# What the task asks
Your response should contain each line of the data that includes "exact".

# Collected data
====================

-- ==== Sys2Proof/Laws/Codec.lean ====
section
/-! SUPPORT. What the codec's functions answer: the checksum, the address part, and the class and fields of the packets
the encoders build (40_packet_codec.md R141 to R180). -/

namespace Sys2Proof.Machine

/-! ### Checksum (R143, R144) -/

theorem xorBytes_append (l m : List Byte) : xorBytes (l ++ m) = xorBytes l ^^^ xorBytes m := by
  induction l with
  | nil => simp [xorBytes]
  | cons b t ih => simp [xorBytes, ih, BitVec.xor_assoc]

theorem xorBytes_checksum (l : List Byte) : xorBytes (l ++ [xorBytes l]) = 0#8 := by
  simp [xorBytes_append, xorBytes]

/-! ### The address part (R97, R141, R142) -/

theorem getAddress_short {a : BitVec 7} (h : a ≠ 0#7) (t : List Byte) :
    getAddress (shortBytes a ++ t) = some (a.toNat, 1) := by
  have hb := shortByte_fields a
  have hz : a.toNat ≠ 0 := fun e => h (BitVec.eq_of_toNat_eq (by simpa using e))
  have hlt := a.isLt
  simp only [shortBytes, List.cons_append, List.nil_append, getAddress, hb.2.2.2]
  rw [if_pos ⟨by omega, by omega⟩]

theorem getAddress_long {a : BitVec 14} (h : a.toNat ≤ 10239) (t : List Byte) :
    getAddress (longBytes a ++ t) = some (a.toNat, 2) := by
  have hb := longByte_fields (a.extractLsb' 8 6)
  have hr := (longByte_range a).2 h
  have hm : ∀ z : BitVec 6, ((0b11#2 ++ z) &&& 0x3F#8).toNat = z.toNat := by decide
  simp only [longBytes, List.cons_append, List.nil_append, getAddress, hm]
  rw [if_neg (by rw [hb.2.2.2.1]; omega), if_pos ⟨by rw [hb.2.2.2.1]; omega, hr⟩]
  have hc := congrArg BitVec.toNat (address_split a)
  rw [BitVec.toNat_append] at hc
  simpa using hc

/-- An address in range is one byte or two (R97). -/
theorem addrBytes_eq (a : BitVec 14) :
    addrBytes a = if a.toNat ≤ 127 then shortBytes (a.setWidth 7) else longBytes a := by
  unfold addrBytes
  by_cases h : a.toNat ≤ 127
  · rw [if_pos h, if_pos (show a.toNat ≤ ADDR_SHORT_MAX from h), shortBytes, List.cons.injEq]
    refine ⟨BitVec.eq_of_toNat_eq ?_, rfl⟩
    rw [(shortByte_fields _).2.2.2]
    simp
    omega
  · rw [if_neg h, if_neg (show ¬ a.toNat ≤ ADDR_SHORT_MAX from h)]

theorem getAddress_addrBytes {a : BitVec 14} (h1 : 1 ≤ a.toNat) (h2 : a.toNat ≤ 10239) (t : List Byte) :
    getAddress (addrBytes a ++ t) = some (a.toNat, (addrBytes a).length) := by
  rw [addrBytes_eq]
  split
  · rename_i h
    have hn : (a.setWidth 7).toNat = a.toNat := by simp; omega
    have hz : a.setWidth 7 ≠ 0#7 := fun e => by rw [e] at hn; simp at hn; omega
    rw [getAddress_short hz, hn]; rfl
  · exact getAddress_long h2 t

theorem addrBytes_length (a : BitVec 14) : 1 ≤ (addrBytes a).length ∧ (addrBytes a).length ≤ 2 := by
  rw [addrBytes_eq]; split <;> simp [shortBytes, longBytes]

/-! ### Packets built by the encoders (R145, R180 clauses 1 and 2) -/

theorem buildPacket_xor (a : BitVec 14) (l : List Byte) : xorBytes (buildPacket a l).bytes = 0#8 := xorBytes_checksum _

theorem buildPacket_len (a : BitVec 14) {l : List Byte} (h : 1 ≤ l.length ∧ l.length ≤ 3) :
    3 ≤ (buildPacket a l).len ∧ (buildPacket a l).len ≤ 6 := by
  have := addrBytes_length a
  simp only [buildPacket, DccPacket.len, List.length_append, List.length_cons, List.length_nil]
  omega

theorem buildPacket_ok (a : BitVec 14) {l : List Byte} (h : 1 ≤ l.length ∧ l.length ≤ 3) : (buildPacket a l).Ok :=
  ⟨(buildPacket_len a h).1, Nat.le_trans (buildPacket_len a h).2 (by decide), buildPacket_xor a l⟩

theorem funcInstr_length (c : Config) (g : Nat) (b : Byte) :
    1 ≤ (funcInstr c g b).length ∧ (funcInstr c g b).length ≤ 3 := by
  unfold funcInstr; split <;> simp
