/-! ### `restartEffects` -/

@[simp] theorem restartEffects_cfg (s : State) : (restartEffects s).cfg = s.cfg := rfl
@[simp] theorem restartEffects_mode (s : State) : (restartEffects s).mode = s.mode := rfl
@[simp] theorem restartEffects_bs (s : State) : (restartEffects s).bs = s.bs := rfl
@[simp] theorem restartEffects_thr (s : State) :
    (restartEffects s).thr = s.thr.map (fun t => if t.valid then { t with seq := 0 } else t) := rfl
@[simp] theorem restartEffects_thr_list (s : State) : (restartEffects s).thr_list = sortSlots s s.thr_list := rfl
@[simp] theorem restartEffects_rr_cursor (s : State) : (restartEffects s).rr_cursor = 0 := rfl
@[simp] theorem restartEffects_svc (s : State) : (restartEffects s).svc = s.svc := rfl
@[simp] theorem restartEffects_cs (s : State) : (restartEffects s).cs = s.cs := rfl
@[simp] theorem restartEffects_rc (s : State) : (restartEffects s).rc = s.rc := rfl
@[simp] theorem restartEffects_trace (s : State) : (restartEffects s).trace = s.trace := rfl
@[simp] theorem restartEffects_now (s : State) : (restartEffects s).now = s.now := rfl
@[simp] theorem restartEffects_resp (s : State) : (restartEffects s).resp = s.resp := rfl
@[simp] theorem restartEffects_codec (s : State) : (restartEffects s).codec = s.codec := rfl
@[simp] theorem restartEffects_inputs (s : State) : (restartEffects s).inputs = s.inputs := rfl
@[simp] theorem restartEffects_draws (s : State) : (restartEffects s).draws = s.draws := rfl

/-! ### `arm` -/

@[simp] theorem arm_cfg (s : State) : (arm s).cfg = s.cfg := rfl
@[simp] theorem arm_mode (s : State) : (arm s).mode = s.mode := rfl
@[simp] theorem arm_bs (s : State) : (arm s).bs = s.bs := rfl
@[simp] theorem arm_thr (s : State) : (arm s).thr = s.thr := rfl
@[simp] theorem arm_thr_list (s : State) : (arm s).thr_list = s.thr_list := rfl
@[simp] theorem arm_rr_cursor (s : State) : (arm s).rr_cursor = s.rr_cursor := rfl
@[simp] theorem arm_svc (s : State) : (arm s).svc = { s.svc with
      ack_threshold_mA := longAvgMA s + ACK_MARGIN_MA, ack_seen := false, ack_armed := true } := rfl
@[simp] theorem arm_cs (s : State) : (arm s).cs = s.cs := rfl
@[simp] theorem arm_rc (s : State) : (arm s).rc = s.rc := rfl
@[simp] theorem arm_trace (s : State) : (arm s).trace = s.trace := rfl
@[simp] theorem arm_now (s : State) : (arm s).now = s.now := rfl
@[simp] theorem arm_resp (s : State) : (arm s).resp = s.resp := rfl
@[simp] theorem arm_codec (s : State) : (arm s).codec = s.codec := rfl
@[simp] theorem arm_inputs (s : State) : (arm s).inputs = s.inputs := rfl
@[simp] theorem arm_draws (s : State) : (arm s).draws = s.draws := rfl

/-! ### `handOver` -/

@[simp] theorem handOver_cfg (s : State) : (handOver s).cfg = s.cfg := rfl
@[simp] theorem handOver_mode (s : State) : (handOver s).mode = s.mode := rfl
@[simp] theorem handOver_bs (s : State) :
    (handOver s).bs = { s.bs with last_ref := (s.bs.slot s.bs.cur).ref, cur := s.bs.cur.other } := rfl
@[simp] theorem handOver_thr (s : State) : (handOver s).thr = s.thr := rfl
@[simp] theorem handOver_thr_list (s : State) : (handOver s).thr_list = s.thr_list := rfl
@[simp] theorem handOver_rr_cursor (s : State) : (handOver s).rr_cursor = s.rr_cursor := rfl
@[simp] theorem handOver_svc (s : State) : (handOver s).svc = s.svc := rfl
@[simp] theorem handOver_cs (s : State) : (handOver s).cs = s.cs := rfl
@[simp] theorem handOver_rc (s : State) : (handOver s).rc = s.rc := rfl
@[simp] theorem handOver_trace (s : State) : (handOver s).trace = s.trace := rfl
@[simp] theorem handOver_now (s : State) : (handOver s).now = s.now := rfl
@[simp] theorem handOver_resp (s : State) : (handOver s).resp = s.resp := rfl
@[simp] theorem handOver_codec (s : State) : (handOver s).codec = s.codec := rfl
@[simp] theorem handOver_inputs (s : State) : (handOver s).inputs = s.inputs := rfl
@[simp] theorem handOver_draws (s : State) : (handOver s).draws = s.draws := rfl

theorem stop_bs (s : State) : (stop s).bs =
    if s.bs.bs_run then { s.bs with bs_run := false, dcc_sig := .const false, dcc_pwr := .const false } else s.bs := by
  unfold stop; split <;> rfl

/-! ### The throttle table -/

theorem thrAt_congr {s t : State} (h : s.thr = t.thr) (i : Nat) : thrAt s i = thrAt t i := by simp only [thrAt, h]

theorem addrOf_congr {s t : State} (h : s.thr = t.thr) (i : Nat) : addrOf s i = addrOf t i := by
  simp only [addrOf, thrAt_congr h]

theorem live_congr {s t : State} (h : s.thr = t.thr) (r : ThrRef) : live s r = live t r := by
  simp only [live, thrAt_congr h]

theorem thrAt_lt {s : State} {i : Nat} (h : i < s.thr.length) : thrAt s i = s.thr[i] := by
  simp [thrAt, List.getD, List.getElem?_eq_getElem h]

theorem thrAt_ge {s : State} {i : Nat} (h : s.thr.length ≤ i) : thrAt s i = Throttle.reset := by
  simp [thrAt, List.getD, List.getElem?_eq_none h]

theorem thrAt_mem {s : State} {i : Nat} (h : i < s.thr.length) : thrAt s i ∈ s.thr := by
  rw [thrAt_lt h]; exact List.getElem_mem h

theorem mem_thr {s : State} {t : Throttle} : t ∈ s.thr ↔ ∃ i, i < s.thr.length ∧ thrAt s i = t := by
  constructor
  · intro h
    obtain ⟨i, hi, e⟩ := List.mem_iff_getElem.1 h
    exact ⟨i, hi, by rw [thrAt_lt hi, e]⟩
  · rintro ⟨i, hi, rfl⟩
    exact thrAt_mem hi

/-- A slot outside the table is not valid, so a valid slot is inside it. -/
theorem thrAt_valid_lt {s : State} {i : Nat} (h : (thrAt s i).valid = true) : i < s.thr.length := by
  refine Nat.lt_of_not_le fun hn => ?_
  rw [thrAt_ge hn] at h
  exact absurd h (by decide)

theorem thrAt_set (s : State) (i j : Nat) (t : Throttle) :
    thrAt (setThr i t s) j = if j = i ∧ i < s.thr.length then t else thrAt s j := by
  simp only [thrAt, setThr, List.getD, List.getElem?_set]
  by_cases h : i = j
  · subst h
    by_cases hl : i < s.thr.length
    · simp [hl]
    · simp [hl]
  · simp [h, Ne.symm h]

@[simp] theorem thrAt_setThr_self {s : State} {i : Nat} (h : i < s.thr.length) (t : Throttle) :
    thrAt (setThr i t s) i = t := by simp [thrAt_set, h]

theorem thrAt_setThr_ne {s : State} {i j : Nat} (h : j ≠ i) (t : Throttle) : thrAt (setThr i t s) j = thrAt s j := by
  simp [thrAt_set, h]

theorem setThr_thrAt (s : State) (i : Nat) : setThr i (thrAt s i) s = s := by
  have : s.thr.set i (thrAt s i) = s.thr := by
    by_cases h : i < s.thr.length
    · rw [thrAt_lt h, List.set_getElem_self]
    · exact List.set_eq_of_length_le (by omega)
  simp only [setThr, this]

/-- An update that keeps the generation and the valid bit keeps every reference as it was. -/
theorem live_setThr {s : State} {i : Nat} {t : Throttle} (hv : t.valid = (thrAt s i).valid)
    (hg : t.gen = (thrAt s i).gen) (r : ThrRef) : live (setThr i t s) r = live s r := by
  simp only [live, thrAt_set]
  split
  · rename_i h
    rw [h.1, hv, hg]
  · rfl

====================

# Answer box
  · exact getAddress_long h2 t
  rw [thrAt_lt h]; exact List.getElem_mem h
    exact ⟨i, hi, by rw [thrAt_lt hi, e]⟩
    exact thrAt_mem hi
  exact absurd h (by decide)
    · exact List.set_eq_of_length_le (by omega)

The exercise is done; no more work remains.